Deep beneath the ocean’s surface, hidden ecosystems thrive in the darkness. Hydrothermal vents release water rich in chemicals that allow life to adapt to extreme conditions. In these unique environments, the primary producers don’t use sunlight, instead microbes use the strong chemical gradient to support a complex ecosystem. Some of the microbes inhabiting the deep sea consume methane, a potent greenhouse gas as an energy source. They are single-cell archaea that team up with bacteria in a relationship known as a synthropic consortium. This remarkable partnership regulates methane release into the environment.

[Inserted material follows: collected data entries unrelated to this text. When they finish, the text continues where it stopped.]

/-- R104 to R110, R119, R382, R383, R390, R396 to R399, R413: the packed instructions act on both elements, the dot products round their
exact sum once, CVT converts, BNUNPK and CBDEC write one element; BNPACK encodes each run of 16 lanes with an active lane as one
block, inactive lanes as +0, and writes each active lane its code and the block's exponent and micro-exponents. -/
def Obligations.PackedAndConversions : Prop :=
  (GivesFp .hwadd 0x50 false (fp (fun o rm z a b c =>
    packed (o.md.getLsbD 0) (fun x y _ => addF (halfFmt o) rm z x y) a b c)) ∧
  GivesFp .hwmul 0x51 false (fp (fun o rm z a b c =>
    packed (o.md.getLsbD 0) (fun x y _ => mulF (halfFmt o) rm z x y) a b c)) ∧
  GivesFp .hwfma 0x52 false (fp (fun o rm z a b c =>
    packed (o.md.getLsbD 0) (fun x y w => fmaF (halfFmt o) rm z x y w) a b c)) ∧
  GivesFp .dot2 0x53 false (fp (fun o rm z a b c => dot2R (halfFmt o) rm z a b c)) ∧
  GivesFp .dot4 0x54 false (fp (fun o rm z a b c =>
    if o.md = 0x70#8 then dot4F e4m3 rm z a b c else if o.md = 0x80#8 then dot4F e5m2 rm z a b c
    else (dot4I (o.md.getLsbD 0) a b c, 0))) ∧
  GivesFp .cvt 0x55 false (fp (fun o rm z a _ _ =>
    cvtR (o.md.extractLsb' 4 4).toNat (o.md.extractLsb' 0 4).toNat (o.cc.getLsbD 1) (o.cc.getLsbD 2) (o.cc.getLsbD 0) rm z a)) ∧
  GivesFp .bnunpk 0x57 false (fun o s l =>
    let x := s.me.opv true o.a l
    let r := bnDecode (isBn4 o) s.me.rm s.me.ftz l (x.extractLsb' 0 32).toNat (x.extractLsb' 32 32).toNat
    (BitVec.ofNat 64 r.1, r.2)) ∧
  GivesFp .cbdec 0x58 false (fun o s l =>
    (BitVec.ofNat 64 (cbdecR (o.md.extractLsb' 4 4 = 6#4) (codebook s.me o.b)
      ((a32 o s.me l).extractLsb' (4 * (o.md.extractLsb' 0 4).toNat) 4).toNat), 0))) ∧
  (GivesFp .bnpack 0x56 true (fun o s l =>
    let b := l / 16
    let r := bnEncode (isBn4 o) ((List.range 16).map (fun i =>
      if (s.actMask o).getLsbD (16 * b + i) then unpack fp32 s.me.ftz (a32 o s.me (16 * b + i)).toNat else .fin false 0 0))
    let shared := r.1 + r.2.2.1.zipIdx.foldl (fun a p => a + p.1 * 2 ^ (8 + p.2)) 0
    (BitVec.ofNat 32 shared ++ BitVec.ofInt 32 (r.2.1.getD (l % 16) 0), r.2.2.2)))

/-! ## Lane operations and index registers -/

/-- R97, R98, R100: the exact sum and product of finite FP32 values, and a finite value rounds to itself without a flag; an operand that
is not a number gives the canonical NaN, and a signalling one raises NV, in FADD, FSUB, FMUL and FFMA under every mode. -/
def Obligations.FloatResults : Prop :=
  ((∀ (rm : Rm) (x y : Nat), isFinite (f32 x) = true → isFinite (f32 y) = true →
    toRat (sumV rm [f32 x, f32 y]) = toRat (f32 x) + toRat (f32 y)) ∧
  (∀ x y : Nat, isFinite (f32 x) = true → isFinite (f32 y) = true →
    toRat (mulV (f32 x) (f32 y)) = toRat (f32 x) * toRat (f32 y)) ∧
  (∀ (rm : Rm) (x : Nat), x < 2 ^ 32 → isFinite (f32 x) = true → roundV fp32 rm false (f32 x) = (x, 0))) ∧
  (∀ (rm : Rm) (z : Bool) (x y w : Nat),
    ((f32 x).isNan = true ∨ (f32 y).isNan = true →
      (addF fp32 rm z x y).1 = 0x7FC00000 ∧ (subF fp32 rm z x y).1 = 0x7FC00000 ∧ (mulF fp32 rm z x y).1 = 0x7FC00000) ∧
    ((f32 x).isSig = true ∨ (f32 y).isSig = true →
      (addF fp32 rm z x y).2 = fNV ∧ (subF fp32 rm z x y).2 = fNV ∧ (mulF fp32 rm z x y).2 = fNV) ∧
    ((f32 x).isNan = true ∨ (f32 y).isNan = true ∨ (f32 w).isNan = true → (fmaF fp32 rm z x y w).1 = 0x7FC00000))

/-- R92, R363, R376, R441, R450, R462: BALLOT, VERDICT and RDFL; SIPHON writes each active lane the value that its source lane held
before, 0 for a gated lane or a filled end, and a gated source lane sets FPFLAGS.GATED. -/
def Obligations.LaneExchange : Prop :=
  (GivesAt .ballot 0x63 (fun _ => true) (fun o s _ => if o.md = 0 then trueLanes o s else 0) ∧
  GivesAt .verdict 0x64 (fun _ => false) (fun o s _ =>
    let m := s.actMask o
    let k := trueLanes o s
    let r : Bool := if o.md = 0 then decide (k ≠ 0) else if o.md = 1 then decide (k = m)
      else if o.md = 2 then decide (k = 0 ∨ k = m) else decide (k = 0)
    if r then 1 else 0) ∧
  GivesAt .rdfl 0x65 (fun _ => false) (fun o s l => (s.me.vreg o.a.num l).zeroExtend 64)) ∧
  (∀ (o : Body) (s : State), (Instr.siphon o).wf = true → issues 0x60 o s = true →
    ∃ t, exec (.siphon o) s = .next t ∧ Completes o s t ∧
      (∀ l ∈ lanesOf (s.actMask o), t.me.vreg o.dst.num l =
        match siphonLane o.md (b32 o s.me l).toNat l with
        | some x => if (s.me.lane x).st = .gone then 0 else s.me.vreg o.a.num x
        | none => 0) ∧
      OnlyDst false o.dst (lanesOf (s.actMask o)) s.me t.me ∧
      t.me.fpflags = s.me.fpflags ||| (if ∃ l ∈ lanesOf (s.actMask o), readsGated o s l = true then 0x20 else 0))

/-- R116 to R118, R425, R445: LRED reduces over the active lanes by halving pairs, SCAN by doubling distances, with the
identity where a result has no lane, and both commit the flags of every step. -/
def Obligations.LaneReductions : Prop :=
  GivesFp .lred 0x61 false (fun o s _ =>
    let r := foldTree (lredOp o.md.toNat s.me.rm s.me.ftz) 6
      (lanes64.map (fun l => if (s.actMask o).getLsbD l then some (a32 o s.me l).toNat else none))
    (BitVec.ofNat 64 (r.1.getD (lredId o.md.toNat)), r.2)) ∧
  GivesFp .scan 0x62 false (fun o s l =>
    let md := (o.md.extractLsb' 0 7).toNat
    let r := scanSteps (lredOp md s.me.rm s.me.ftz) 6 1
      (lanes64.map (fun l => if (s.actMask o).getLsbD l then some (a32 o s.me l).toNat else none))
    let v := if o.md.getLsbD 7 then (if l = 0 then none else r.1.getD (l - 1) none) else r.1.getD l none
    (BitVec.ofNat 64 (v.getD (lredId md)), r.2))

My investigation focused on a sample collected from Loki’s Castle, a methane-rich hydrothermal vent field in the Arctic Mid-Ocean Ridge (AMOR). This sample, preserved in a bottle for nearly six years, mimicking the original environment – cold, dark, oxygen-free, and initially filled with methane gas. But how do we reveal the microbial inhabitants hidden in this bottle? This is where metagenomics comes in, a powerful tool that lets us peer into microbial communities without needing to isolate each individual organism. From a small portion of the sample, we could analyze all the DNA at once, revealing the incredible diversity of microbes present. However, it’s a computationally demanding process, requiring access to powerful supercomputers operated remotely.
Images: The sample location in the sediments Loki’s Castle vent field in the Arctic Mid-Ocean Ridge (AMOR), and the serum bottle incubated a low temperature for almost six years.
Despite the years spent in a bottle, the sample surprised us with over 200 types of different microbes! Most of them new species and the fascinating partnership that consumes methane as a dominant metabolism. The key archaea are known as ANaerobic MEthane oxidizing Archaea or ANME. They usually partner with the Sulfate Reducing Bacteria or SRB. Here’s how it works: ANME consumes methane, but in the process generates electrons. SRBs are happy to accept these electrons and use them to transform sulfate into sulfide, their own energy source. Interestingly, we discovered high concentrations of sulfide indicating that these partnerships between ANME and SRB were indeed active within the bottle. However, sulfide is toxic at such levels, so it was a surprise to see the ANME cells appeared to be thriving under the microscope! In addition, partnerships between ANME and SRB were generating organic matter (primary producers) that supported the growth of other organisms. Increasing the metabolic diversity of the sample.
The most amazing aspect of our findings was the immense number of novel species! One particular SRB had never been documented at such low temperature, challenging our understanding of these microbial communities. These findings raise a multitude of questions: How much remains still unknown about these deep-sea ecosystems? What potential benefits could these microbes offer in mitigating global methane emissions? Conversely, what threats might they face due to climate change or human activities?
This research highlights the limitations of our knowledge about deep-sea marine ecosystems. Future research efforts, such as analyzing the genomes of these microbes in more detail, may help us to discover new enzymes or metabolic pathways with potential applications in biotechnology or bioremediation, including mediating with methane emissions. By unraveling the complex interactions within these microbial communities, we gain a deeper understanding of the diversity and resilience of life on Earth as a system.
This research learning journey has been amazing. I would like to express my sincere gratitude to my supervisor and colleagues for their support throughout this project.